LISTED ENTRIES
-- ==== Sys2Proof/Certificates/Slice0/Obligations.lean ====
section
/-! DEFINITION. The statements for the provers. Each command has a claim of its own in the namespace `Sys2Proof.Claim`,
which says when it completes, what its next state holds, and what it leaves alone; the obligations group the claims by
the chapters of spec/. A claim ranges over every state, also those no run reaches. -/

open Sys2Proof Sys2Proof.Machine

namespace Sys2Proof.Claim

/-- Every register but the listed ones reads in `t` as in `s`. -/
def Keeps (s t : State) (as : List Nat) : Prop := ∀ a, a ∉ as → t.reg a = s.reg a

/-- The status word of the interrupt group of shared source `src`, which counts deferred interrupts (R271). -/
def groupReg (s : State) (src : Nat) : Nat := Reg.AIC_GRP_STAT (s.fld (Reg.AIC_SRC src) 14 8)

/-- Command `c` changes nothing. -/
def Idle (c : Instr) (s : State) : Prop := exec c s = .next s

/-! ### spec/03: spindles -/

/-- Every spindle but `n` stands in `t` as in `s`, its registers included. -/
def otherSpindles (s t : State) (n : Nat) : Prop := ∀ m < 154, m ≠ n → t.spn m = s.spn m ∧
  t.reg (Reg.SPN_STATUS m) = s.reg (Reg.SPN_STATUS m) ∧ t.reg (Reg.SPN_VEL m) = s.reg (Reg.SPN_VEL m) ∧
  t.reg (Reg.SPN_CTRL m) = s.reg (Reg.SPN_CTRL m)

/-- In `t` spindle `n` is in state `st`, which it was not in `s`: state_change is set, and outside LOCKED and COAST the
running PWM groups locked to it have lost their lock (R54, R66, R161). -/
def spindleEnters (s t : State) (n st : Nat) : Prop :=
  t.fld (Reg.SPN_STATUS n) 31 29 = st ∧ t.bit (Reg.SPN_STATUS n) 10 = true ∧
  (st ≠ 2 → st ≠ 4 → ∀ g < 24, s.bit (Reg.PWM_GRP_CTL g) 31 = true → s.fld (Reg.PWM_SYNC g) 31 30 = 3 →
    s.fld (Reg.PWM_SYNC g) 9 0 = n → t.bit (Reg.PWM_GRP_STATUS g) 7 = true ∧ (t.group g).lockTrip = true)

/-- The position that `t` holds is that of `s` moved by the signed phase difference to phase `p` (R43). -/
def movedTo (s t : State) (n : Nat) (p : Word) : Prop :=
  (t.spn n).pos = (s.spn n).pos + BitVec.ofInt 64 (p - lowWord (s.spn n).pos).toInt ∧
  lowWord (t.spn n).pos = p

/-- The position of a free spindle by R58, for a source of R65. -/
def freePosition (s : State) (n : Nat) : DWord :=
  let tp := s.freePeriod n
  let e := s.freeTime n - s.epoch n
  BitVec.ofNat 64 (e / tp * 2 ^ 32 + e % tp * 2 ^ 32 / tp) + BitVec.ofNat 64 (s.reg (Reg.SPN_OFFSET n)).toNat

/-- In `t` free spindle `n` has been recomputed: LOCKED at the formula's position from the epoch on, ACQUIRE at 0 before
it, a resync in either case (R58). -/
def freeRecomputed (s t : State) (n : Nat) : Prop :=
  (s.epoch n ≤ s.freeTime n → t.fld (Reg.SPN_STATUS n) 31 29 = 2 ∧ (t.spn n).pos = freePosition s n) ∧
  (s.freeTime n < s.epoch n → t.fld (Reg.SPN_STATUS n) 31 29 = 1 ∧ (t.spn n).pos = 0) ∧
  t.bit (Reg.SPN_STATUS n) 15 = true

EXERCISE
Using the material above, report each line where "BitVec" occurs.

RESPONSE TO THE EXERCISE
  (t.spn n).pos = (s.spn n).pos + BitVec.ofInt 64 (p - lowWord (s.spn n).pos).toInt ∧
  BitVec.ofNat 64 (e / tp * 2 ^ 32 + e % tp * 2 ^ 32 / tp) + BitVec.ofNat 64 (s.reg (Reg.SPN_OFFSET n)).toNat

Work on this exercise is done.